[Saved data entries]

---

-- ==== Sys2Proof/Laws/State.lean ====
section
/-!
SUPPORT. What each field of the state is after each update of a field: one lemma for each pair, true by rfl.
-/

namespace Sys2Proof.Machine

@[simp] theorem State.withAo_ao (s : State) (v : AlwaysOn) : (s.withAo v).ao = v := rfl
@[simp] theorem State.withAo_win (s : State) (v : AlwaysOn) : (s.withAo v).win = s.win := rfl
@[simp] theorem State.withAo_ev (s : State) (v : AlwaysOn) : (s.withAo v).ev = s.ev := rfl
@[simp] theorem State.withAo_host (s : State) (v : AlwaysOn) : (s.withAo v).host = s.host := rfl
@[simp] theorem State.withAo_col (s : State) (v : AlwaysOn) : (s.withAo v).col = s.col := rfl
@[simp] theorem State.withAo_bpm (s : State) (v : AlwaysOn) : (s.withAo v).bpm = s.bpm := rfl
@[simp] theorem State.withAo_cap (s : State) (v : AlwaysOn) : (s.withAo v).cap = s.cap := rfl
@[simp] theorem State.withAo_hld (s : State) (v : AlwaysOn) : (s.withAo v).hld = s.hld := rfl
@[simp] theorem State.withAo_jnl (s : State) (v : AlwaysOn) : (s.withAo v).jnl = s.jnl := rfl
@[simp] theorem State.withAo_zon (s : State) (v : AlwaysOn) : (s.withAo v).zon = s.zon := rfl
@[simp] theorem State.withAo_str (s : State) (v : AlwaysOn) : (s.withAo v).str = s.str := rfl
@[simp] theorem State.withAo_sch (s : State) (v : AlwaysOn) : (s.withAo v).sch = s.sch := rfl
@[simp] theorem State.withAo_lnk (s : State) (v : AlwaysOn) : (s.withAo v).lnk = s.lnk := rfl
@[simp] theorem State.withAo_ddk (s : State) (v : AlwaysOn) : (s.withAo v).ddk = s.ddk := rfl
@[simp] theorem State.withAo_med (s : State) (v : AlwaysOn) : (s.withAo v).med = s.med := rfl
@[simp] theorem State.withAo_sec (s : State) (v : AlwaysOn) : (s.withAo v).sec = s.sec := rfl
@[simp] theorem State.withAo_drm (s : State) (v : AlwaysOn) : (s.withAo v).drm = s.drm := rfl
@[simp] theorem State.withAo_pwr (s : State) (v : AlwaysOn) : (s.withAo v).pwr = s.pwr := rfl
@[simp] theorem State.withAo_boot (s : State) (v : AlwaysOn) : (s.withAo v).boot = s.boot := rfl
@[simp] theorem State.withAo_brd (s : State) (v : AlwaysOn) : (s.withAo v).brd = s.brd := rfl
@[simp] theorem State.withAo_mgt (s : State) (v : AlwaysOn) : (s.withAo v).mgt = s.mgt := rfl
@[simp] theorem State.withAo_free (s : State) (v : AlwaysOn) : (s.withAo v).free = s.free := rfl
@[simp] theorem State.withAo_pending (s : State) (v : AlwaysOn) : (s.withAo v).pending = s.pending := rfl

@[simp] theorem State.withWin_win (s : State) (v : Window) : (s.withWin v).win = v := rfl
@[simp] theorem State.withWin_ao (s : State) (v : Window) : (s.withWin v).ao = s.ao := rfl
@[simp] theorem State.withWin_ev (s : State) (v : Window) : (s.withWin v).ev = s.ev := rfl
@[simp] theorem State.withWin_host (s : State) (v : Window) : (s.withWin v).host = s.host := rfl
@[simp] theorem State.withWin_col (s : State) (v : Window) : (s.withWin v).col = s.col := rfl
@[simp] theorem State.withWin_bpm (s : State) (v : Window) : (s.withWin v).bpm = s.bpm := rfl
@[simp] theorem State.withWin_cap (s : State) (v : Window) : (s.withWin v).cap = s.cap := rfl
@[simp] theorem State.withWin_hld (s : State) (v : Window) : (s.withWin v).hld = s.hld := rfl
@[simp] theorem State.withWin_jnl (s : State) (v : Window) : (s.withWin v).jnl = s.jnl := rfl
@[simp] theorem State.withWin_zon (s : State) (v : Window) : (s.withWin v).zon = s.zon := rfl
@[simp] theorem State.withWin_str (s : State) (v : Window) : (s.withWin v).str = s.str := rfl
@[simp] theorem State.withWin_sch (s : State) (v : Window) : (s.withWin v).sch = s.sch := rfl
@[simp] theorem State.withWin_lnk (s : State) (v : Window) : (s.withWin v).lnk = s.lnk := rfl
@[simp] theorem State.withWin_ddk (s : State) (v : Window) : (s.withWin v).ddk = s.ddk := rfl
@[simp] theorem State.withWin_med (s : State) (v : Window) : (s.withWin v).med = s.med := rfl
@[simp] theorem State.withWin_sec (s : State) (v : Window) : (s.withWin v).sec = s.sec := rfl
@[simp] theorem State.withWin_drm (s : State) (v : Window) : (s.withWin v).drm = s.drm := rfl
@[simp] theorem State.withWin_pwr (s : State) (v : Window) : (s.withWin v).pwr = s.pwr := rfl
@[simp] theorem State.withWin_boot (s : State) (v : Window) : (s.withWin v).boot = s.boot := rfl
@[simp] theorem State.withWin_brd (s : State) (v : Window) : (s.withWin v).brd = s.brd := rfl
@[simp] theorem State.withWin_mgt (s : State) (v : Window) : (s.withWin v).mgt = s.mgt := rfl
@[simp] theorem State.withWin_free (s : State) (v : Window) : (s.withWin v).free = s.free := rfl
@[simp] theorem State.withWin_pending (s : State) (v : Window) : (s.withWin v).pending = s.pending := rfl

@[simp] theorem State.withEv_ev (s : State) (v : Events) : (s.withEv v).ev = v := rfl
@[simp] theorem State.withEv_ao (s : State) (v : Events) : (s.withEv v).ao = s.ao := rfl
@[simp] theorem State.withEv_win (s : State) (v : Events) : (s.withEv v).win = s.win := rfl
@[simp] theorem State.withEv_host (s : State) (v : Events) : (s.withEv v).host = s.host := rfl
@[simp] theorem State.withEv_col (s : State) (v : Events) : (s.withEv v).col = s.col := rfl
@[simp] theorem State.withEv_bpm (s : State) (v : Events) : (s.withEv v).bpm = s.bpm := rfl
@[simp] theorem State.withEv_cap (s : State) (v : Events) : (s.withEv v).cap = s.cap := rfl
@[simp] theorem State.withEv_hld (s : State) (v : Events) : (s.withEv v).hld = s.hld := rfl
@[simp] theorem State.withEv_jnl (s : State) (v : Events) : (s.withEv v).jnl = s.jnl := rfl
@[simp] theorem State.withEv_zon (s : State) (v : Events) : (s.withEv v).zon = s.zon := rfl
@[simp] theorem State.withEv_str (s : State) (v : Events) : (s.withEv v).str = s.str := rfl
@[simp] theorem State.withEv_sch (s : State) (v : Events) : (s.withEv v).sch = s.sch := rfl
@[simp] theorem State.withEv_lnk (s : State) (v : Events) : (s.withEv v).lnk = s.lnk := rfl
@[simp] theorem State.withEv_ddk (s : State) (v : Events) : (s.withEv v).ddk = s.ddk := rfl
@[simp] theorem State.withEv_med (s : State) (v : Events) : (s.withEv v).med = s.med := rfl
@[simp] theorem State.withEv_sec (s : State) (v : Events) : (s.withEv v).sec = s.sec := rfl
@[simp] theorem State.withEv_drm (s : State) (v : Events) : (s.withEv v).drm = s.drm := rfl
@[simp] theorem State.withEv_pwr (s : State) (v : Events) : (s.withEv v).pwr = s.pwr := rfl
@[simp] theorem State.withEv_boot (s : State) (v : Events) : (s.withEv v).boot = s.boot := rfl
@[simp] theorem State.withEv_brd (s : State) (v : Events) : (s.withEv v).brd = s.brd := rfl
@[simp] theorem State.withEv_mgt (s : State) (v : Events) : (s.withEv v).mgt = s.mgt := rfl
@[simp] theorem State.withEv_free (s : State) (v : Events) : (s.withEv v).free = s.free := rfl
@[simp] theorem State.withEv_pending (s : State) (v : Events) : (s.withEv v).pending = s.pending := rfl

---

Task details: Print exactly the lines of the records from the one containing "(s.withEv v).brd = s.brd := rfl" through the end, and nothing besides them.

The completed task:
@[simp] theorem State.withEv_brd (s : State) (v : Events) : (s.withEv v).brd = s.brd := rfl
@[simp] theorem State.withEv_mgt (s : State) (v : Events) : (s.withEv v).mgt = s.mgt := rfl
@[simp] theorem State.withEv_free (s : State) (v : Events) : (s.withEv v).free = s.free := rfl
@[simp] theorem State.withEv_pending (s : State) (v : Events) : (s.withEv v).pending = s.pending := rfl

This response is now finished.